Content starts
-- ==== Sys2Proof/Machine/Track.lean ====
section
/-!
DEFINITION. The quench track controller (Chapter 4): segments, occupancy and reservation, the handling of car
moves, the tower, and the car cycle. Handing a car to the schedule runner stands in Runner.lean.
-/
namespace Sys2Proof.Machine

open Sys2Proof

/-! ## Segments (4.2) -/

/-- Segment `k` of the table. -/
def segment (s : State) (k : Nat) : Segment := readNum s.qtc.segments k {}

/-- The segment numbers in use. -/
def segmentsInUse (s : State) : List Nat := (List.range s.qtc.count).map (· + 1)

/-- A stretch from `a` to `b` overlaps a segment. -/
def overlaps (a b : Int) (g : Segment) : Bool := a < g.stop && (g.start : Int) < b

/-- The segments in use that a stretch overlaps, rising. -/
def segmentsIn (s : State) (a b : Int) : List Nat :=
  (segmentsInUse s).filter fun k => overlaps a b (segment s k)

/-- Whether a segment is a TOWER segment. -/
def isTower (s : State) (k : Nat) : Bool := (segment s k).type = .tower

/-- The track extent (4.2). -/
def trackStart (s : State) : Nat := (segment s 1).start

/-- See `trackStart`. -/
def trackEnd (s : State) : Nat := (segment s s.qtc.count).stop

/-! ## A car's body (4.3) -/

/-- The configuration of a car, if loaded. -/
def carConfig (s : State) (c : Nat) : Option CarConfig := readNum s.qtc.config c none

/-- The half length of a car (4.3). -/
def halfLength (k : CarConfig) : Nat := k.length / 2

/-- The segments that the body of car `c` overlaps at a position; none without a configuration (R74, R76). -/
def bodySegments (s : State) (c : Nat) (p : Option Nat) : List Nat :=
  match carConfig s c, p with
  | some k, some p => segmentsIn s ((p : Int) - halfLength k) ((p : Int) + halfLength k)
  | some _, none => []
  | none, _ => []

/-- The other of the two cars. -/
def otherCar (c : Nat) : Nat := 3 - c

/-- Car `c` occupies or reserves segment `k`. -/
def holds (s : State) (c k : Nat) : Bool :=
  (carRec s c).occupied.contains k || (carRec s c).reserved.contains k

/-- Car `c` occupies the TOWER segment. -/
def occupiesTower (s : State) (c : Nat) : Bool := (carRec s c).occupied.any (isTower s)

/-- Recomputes the occupied segments of a car from its recorded position, and clears its reservations and its
move record (R73, R74). -/
def carReseated (c : Nat) (s : State) : State :=
  let r := carRec s c
  setCarRec c { r with occupied := bodySegments s c r.position, reserved := [], move := none } s

/-! ## Moves (R79 to R82) -/

/-- The direction of a move from `p` to `t` (R79). -/
def directionTo (p t : Nat) : Option Direction :=
  if p < t then some .up else if t < p then some .down else none

/-- The route segments of a move with half length `h` (R79). -/
def routeSegments (s : State) (h p t : Nat) : List Nat :=
  segmentsIn s ((min p t : Int) - h) ((max p t : Int) + h)

/-- The route segments that conflict for car `c` (R79). -/
def conflicts (s : State) (c : Nat) (route : List Nat) : List Nat :=
  route.filter fun k => holds s (otherCar c) k || (isTower s k && s.qtc.holder != some c)

/-- The first refusal of R79, by its reason. -/
def moveRefusal (s : State) (c t : Nat) : Option Nat :=
  match carConfig s c, (carRec s c).position with
  | some k, some _ =>
    let h := halfLength k
    if s.qtc.count = 0 || (t : Int) - h < trackStart s || trackEnd s < t + h then some Reason.badRange
    else if (carRec s c).state = .draining && !(segmentsIn s ((t : Int) - h) ((t : Int) + h)).any (isTower s) then
      some Reason.draining
    else none
  | some _, none => some Reason.carUnknown
  | none, _ => some Reason.carUnknown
Content ends
WORK TO COMPLETE: Could you repeat exactly the lines in the listing above from the one with "def routeSegments (s" down to the one with "its reason. -/"? Include both of those lines.

RESPONSE AREA:
def routeSegments (s : State) (h p t : Nat) : List Nat :=
  segmentsIn s ((min p t : Int) - h) ((max p t : Int) + h)

/-- The route segments that conflict for car `c` (R79). -/
def conflicts (s : State) (c : Nat) (route : List Nat) : List Nat :=
  route.filter fun k => holds s (otherCar c) k || (isTower s k && s.qtc.holder != some c)

/-- The first refusal of R79, by its reason. -/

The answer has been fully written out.